Dataset content >>

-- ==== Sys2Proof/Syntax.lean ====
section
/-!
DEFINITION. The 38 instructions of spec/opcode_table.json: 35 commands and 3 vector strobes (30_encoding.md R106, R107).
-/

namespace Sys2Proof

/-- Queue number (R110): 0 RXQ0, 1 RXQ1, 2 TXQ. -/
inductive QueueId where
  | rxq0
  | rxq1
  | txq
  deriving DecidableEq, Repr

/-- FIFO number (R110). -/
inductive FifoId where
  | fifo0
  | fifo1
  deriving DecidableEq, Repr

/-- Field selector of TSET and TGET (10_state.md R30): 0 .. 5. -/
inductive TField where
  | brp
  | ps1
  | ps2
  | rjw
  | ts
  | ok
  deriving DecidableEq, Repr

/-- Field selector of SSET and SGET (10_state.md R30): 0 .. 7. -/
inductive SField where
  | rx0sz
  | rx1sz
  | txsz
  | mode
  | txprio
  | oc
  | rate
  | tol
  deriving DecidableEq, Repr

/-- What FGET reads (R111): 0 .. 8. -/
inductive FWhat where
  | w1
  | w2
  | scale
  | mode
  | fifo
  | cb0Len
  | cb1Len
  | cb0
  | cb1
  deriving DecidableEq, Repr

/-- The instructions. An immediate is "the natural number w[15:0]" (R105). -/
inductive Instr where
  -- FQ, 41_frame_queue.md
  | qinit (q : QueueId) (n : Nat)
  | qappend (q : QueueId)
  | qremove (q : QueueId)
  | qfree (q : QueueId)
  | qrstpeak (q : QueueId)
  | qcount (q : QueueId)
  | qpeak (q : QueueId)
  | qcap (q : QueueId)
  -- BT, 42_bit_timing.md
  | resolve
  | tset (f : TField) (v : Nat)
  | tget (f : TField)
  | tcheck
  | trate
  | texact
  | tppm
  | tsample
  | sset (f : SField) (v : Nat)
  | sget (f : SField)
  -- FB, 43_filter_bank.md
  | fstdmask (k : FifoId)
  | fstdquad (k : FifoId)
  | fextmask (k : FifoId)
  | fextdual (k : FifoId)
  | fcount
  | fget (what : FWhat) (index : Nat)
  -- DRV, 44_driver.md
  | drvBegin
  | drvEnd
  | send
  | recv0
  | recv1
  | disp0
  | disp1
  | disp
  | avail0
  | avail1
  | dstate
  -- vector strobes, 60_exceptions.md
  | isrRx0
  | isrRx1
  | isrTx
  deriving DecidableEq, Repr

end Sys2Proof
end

The task >>
With the line containing "QueueId) (n : Nat)" as the first and the final line of the entries above as the last, write out that span exactly and nothing more.

Reply >>
  | qinit (q : QueueId) (n : Nat)
  | qappend (q : QueueId)
  | qremove (q : QueueId)
  | qfree (q : QueueId)
  | qrstpeak (q : QueueId)
  | qcount (q : QueueId)
  | qpeak (q : QueueId)
  | qcap (q : QueueId)
  -- BT, 42_bit_timing.md
  | resolve
  | tset (f : TField) (v : Nat)
  | tget (f : TField)
  | tcheck
  | trate
  | texact
  | tppm
  | tsample
  | sset (f : SField) (v : Nat)
  | sget (f : SField)
  -- FB, 43_filter_bank.md
  | fstdmask (k : FifoId)
  | fstdquad (k : FifoId)
  | fextmask (k : FifoId)
  | fextdual (k : FifoId)
  | fcount
  | fget (what : FWhat) (index : Nat)
  -- DRV, 44_driver.md
  | drvBegin
  | drvEnd
  | send
  | recv0
  | recv1
  | disp0
  | disp1
  | disp
  | avail0
  | avail1
  | dstate
  -- vector strobes, 60_exceptions.md
  | isrRx0
  | isrRx1
  | isrTx
  deriving DecidableEq, Repr

end Sys2Proof
end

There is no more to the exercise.